Pick top files by grouped chunk hits¶

files = rag.pick_files_by_grouped_chunk_hits(
    section_query="vector store indexing rules",
    candidate_pool_size=300,
    n_files=5
)
print(files)  # top relevant file paths from your corpus

The retriever exposes: context, max_new_tokens, generation_budget, and the retrieved docs & distances for transparency/debugging.

🗄️ SQLAgent — natural‑language database Q&A¶

The SQL agent wires the ReAct loop with SQL‑specific tools: schema discovery, query generation, execution, and result formatting.
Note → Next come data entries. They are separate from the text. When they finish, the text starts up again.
-- ==== Sys2Proof/Machine/State.lean ====
section
/-! DEFINITION. The state of LZWQ (10_state.md): the register block, the dictionary, the three buffers, and the model's own fields
that say which agent moves next and what the last read returned. Plain data. -/

namespace Sys2Proof.Machine

/-- Why the machine stops for good. The block has no trap (60_exceptions.md R250): no event the spec describes is one of these. -/
inductive Fault where
  /-- Raised by DICT and KWKWK (Machine/Codes.lean) when the dictionary gives a code no sequence: R52 defines `seq` for members
  only. Safe: the model stops where the spec says nothing. No state a run reaches raises it (R52, R190, derived). Log 6. -/
  | noSequence
deriving DecidableEq, Repr

/-- Why an instruction has no meaning in the model. -/
inductive Refusal where
  /-- Raised by an arm of `exec` whose instruction has no meaning yet; safe. No arm raises it now. -/
  | notModelled (mnemonic : String)
deriving DecidableEq, Repr

/-- STATUS.LZW_STOP (R31, R252). Values 8 to 15 are never written, so they have no constructor. -/
inductive LzwStop where
  | none
  | endCode
  | exhausted
  | countReached
  | invalidCode
  | badMcs
  | badLength
  | aborted
deriving DecidableEq, Repr

/-- STATUS.DS_RESULT (R32, R253). Values 4 to 15 are never written. -/
inductive DsResult where
  | none
  | ok
  | badDims
  | aborted
deriving DecidableEq, Repr

/-- The fields of STATUS (R26). The host cannot write it (R26), so its reserved bits hold nothing; Flags.lean gives its word. -/
structure Status where
  lzwBusy  : Bool
  dsBusy   : Bool
  lzwDone  : Bool
  dsDone   : Bool
  lzwStop  : LzwStop
  dsResult : DsResult
  short    : Bool
  cmderr   : Bool
  accerr   : Bool
  buserr   : Bool
deriving DecidableEq, Repr

/-- The LZW registers (R37 to R45), each field at its own width. -/
structure LzwRegs where
  mcs       : BitVec 8
  inLen     : Word
  expect    : Word
  outCount  : Word
  bitpos    : Word
  width     : BitVec 4
  prevv     : Bool
  next      : BitVec 13
  prev      : Code
  errCode   : Code
  errBitpos : Word
deriving DecidableEq, Repr

/-- The DS registers (R46 to R48). -/
structure DsRegs where
  srcW : BitVec 16
  srcH : BitVec 16
  cell : Word
deriving DecidableEq, Repr

/-- The stored fields of a dictionary entry: PREFIX, SUFFIX, FIRST and LEN (R51). -/
structure DictEntry where
  prefixCode : Code
  suffix     : Byte
  first      : Byte
  len        : BitVec 12
deriving DecidableEq, Repr

/-- The agents that may move between two reads of a POLL: all but the host, which is in its loop (00_scope.md R13, R280). -/
inductive Agent where
  | lzw
  | ds
  | resetInput
  | powerOn
deriving DecidableEq, Repr

/-- The host's loop `POLL <off>, <mask>, <value>` (30_encoding.md R114). `between` is the model's own (log 13): who moves after each
read that does not end the loop, one list for each such read, since neither the order (93 U8) nor the number of reads (93 U9) is
fixed. -/
structure Poll where
  off     : Word
  mask    : Word
  value   : Word
  between : List (List Agent)
deriving DecidableEq, Repr

/-- Which agent moves next (00_scope.md R13, 70_reset_and_hazards.md R280). -/
inductive Turn where
  /-- the host performs one transaction -/
  | host (t : Txn)
  /-- the host performs the next read of a POLL (R114) -/
  | poll (p : Poll)
  /-- the LZW engine takes a step, if it is busy -/
  | lzw
  /-- the DS engine takes a step, if it is busy -/
  | ds
  /-- the platform asserts the reset input and releases it. DESIGN CHOICE (log 12): one step, with no state in which the input is
  held; the spec is silent on host transactions while it is -/
  | resetInput
  /-- the block is powered on anew -/
  | powerOn
deriving DecidableEq, Repr

/-- The machine. -/
structure State where
  /-- the parameters, which CAP0 to CAP2 show (R22 to R24) -/
  params   : Params
  /-- STATUS (R26) -/
  status   : Status
  /-- LZW_MCS to LZW_ERR_BITPOS (R37 to R45) -/
  lzw      : LzwRegs
  /-- DS_SRC_W, DS_SRC_H and DS_CELL (R46 to R48) -/
  ds       : DsRegs
  /-- the dictionary's stored entries by code (R51); what is not listed is unspecified -/
  dict     : List (Nat × DictEntry)
  /-- IN, PIX and OUT (R56) by aperture offset (R71); what is not listed has not been written since power-on -/
  mem      : List Host.Cell
  /-- the model's own: how many power-ons came before; it numbers the free draws of R282 (log 3) -/
  powerOns : Nat
  /-- the model's own: what the last RD returned to the host (R111); none before the first (log 4) -/
  rdata    : Option Word
  /-- the model's own: the order of the agents' steps, which no rule fixes (R13, R81; log 2) -/
  turns    : List Turn
deriving DecidableEq, Repr

/-- STATUS at reset (R26 to R36, R281). -/
def Status.reset : Status :=
  { lzwBusy := false, dsBusy := false, lzwDone := false, dsDone := false, lzwStop := .none,
    dsResult := .none, short := false, cmderr := false, accerr := false, buserr := false }

/-- The LZW registers at reset (R37 to R45, R281). -/
def LzwRegs.reset : LzwRegs :=
  { mcs := 0#8, inLen := 0#32, expect := 0#32, outCount := 0#32, bitpos := 0#32, width := 0#4,
    prevv := false, next := 0#13, prev := 0#12, errCode := 0#12, errBitpos := 0#32 }

/-- The DS registers at reset (R46 to R48, R281). -/
def DsRegs.reset : DsRegs :=
  { srcW := 0#16, srcH := 0#16, cell := 0#32 }

/-- The machine right after power-on, for a block with parameters `p` (R281, R282, R284). -/
def State.resetWith (p : Params) : State :=
  { params := p, status := .reset, lzw := .reset, ds := .reset, dict := [], mem := [],
    powerOns := 0, rdata := none, turns := [] }

/-- The machine right after power-on, for the spec's default parameters (R7; log 1). -/
def State.reset : State := State.resetWith Params.default

end Sys2Proof.Machine
end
Connect and query (SQLite example)¶

from neurosurfer.agents.sql_agent import SQLAgent
from neurosurfer.models.chat_models.openai import OpenAIModel

llm = OpenAIModel(model_name="gpt-4o-mini")
agent = SQLAgent(
    llm=llm,
    db_uri="sqlite:///my.db",
    sample_rows_in_table_info=3,
    verbose=True,
)

# (Optional) Ensure schema store is ready (train/summarize once and cache)
for chunk in agent.train(summarize=True, force=False):
    print(chunk, end="")

# Ask the database
for piece in agent.run("Top 5 products by revenue last quarter, with totals."):
    print(piece, end="")

Insights and error recovery¶

# The agent can also compute insights / stats via tools (registered in get_toolkit())
# If a generated SQL has an error, the agent refines and retries using observations.
for x in agent.run("Average order value per month for 2024; format as a small table."):
    print(x, end="")

🔀 ToolsRouterAgent — let the LLM choose the tool¶

Use this when you want a light router that picks a single tool and runs it (no multi‑step planning).
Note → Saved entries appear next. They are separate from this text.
-- ==== Sys2Proof/Machine/Flags.lean ====
section
/-! DEFINITION. STATUS, the block's only flags (10_state.md R57): the codes of its fields (R31, R32), the word a read returns (R26),
and the computation of SHORT (R33). -/

namespace Sys2Proof.Machine

/-- The value of LZW_STOP (R31). -/
def LzwStop.code : LzwStop → BitVec 4
  | .none => 0#4
  | .endCode => 1#4
  | .exhausted => 2#4
  | .countReached => 3#4
  | .invalidCode => 4#4
  | .badMcs => 5#4
  | .badLength => 6#4
  | .aborted => 7#4

/-- The value of DS_RESULT (R32). -/
def DsResult.code : DsResult → BitVec 4
  | .none => 0#4
  | .ok => 1#4
  | .badDims => 2#4
  | .aborted => 3#4

/-- The STATUS word, each field at its bit (R26); its reserved bits read 0 (R50). -/
def Status.word (t : Status) : Word :=
  BitVec.ofNat 32
    (t.lzwBusy.toNat + 2 ^ 1 * t.dsBusy.toNat + 2 ^ 2 * t.lzwDone.toNat + 2 ^ 3 * t.dsDone.toNat +
      2 ^ 4 * t.lzwStop.code.toNat + 2 ^ 8 * t.dsResult.code.toNat + 2 ^ 12 * t.short.toNat +
      2 ^ 16 * t.cmderr.toNat + 2 ^ 17 * t.accerr.toNat + 2 ^ 18 * t.buserr.toNat)

/-- SHORT at a stop (R33, R251): a normal early end with fewer indices than expected. -/
def shortAt (reason : LzwStop) (outCount expect : Word) : Bool :=
  (decide (reason = .endCode) || decide (reason = .exhausted)) && decide (outCount.toNat < expect.toNat)

end Sys2Proof.Machine
end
from neurosurfer.agents.tools_router import ToolsRouterAgent, ToolsRouterConfig, RouterRetryPolicy
from neurosurfer.tools import Toolkit
from neurosurfer.tools.common import CalculatorTool
from neurosurfer.models.chat_models.openai import OpenAIModel

llm = OpenAIModel(model_name="gpt-4o-mini")

tk = Toolkit()
tk.register_tool(CalculatorTool())          # add your tools
# tk.register_tool(WeatherTool())
# tk.register_tool(WebSearchTool())

router = ToolsRouterAgent(
    toolkit=tk,
    llm=llm,
    verbose=True,
    config=ToolsRouterConfig(
        allow_input_pruning=True,
        repair_with_llm=True,
        return_stream_by_default=True,
        retry=RouterRetryPolicy(max_route_retries=2, max_tool_retries=1, backoff_sec=0.7),
    ),
)

# Streaming
for chunk in router.run("Compute 3.5% of 12000 and explain briefly.", stream=True):
    print(chunk, end="")

# Non-stream
text = router.run("Quickly add 17 + 29", stream=False)
print("\nRESULT:", text)

Tips¶

Keep tools small and deterministic. The ReAct loop improves when each tool has clear inputs/outputs.
Use streaming for UX. All agents integrate nicely with token/line streaming UIs.
Pass runtime context (e.g., db_engine, vectorstore, embedder) through the agent/tool call as shown.
Budget tokens. With RAGAgent, always use res.max_new_tokens to avoid overruns.
Cache SQL schema summaries. SQLAgent.train(...) will speed up later queries.
Router retries. Tune RouterRetryPolicy for your latency/error profile; set strict mode by turning off allow_input_pruning.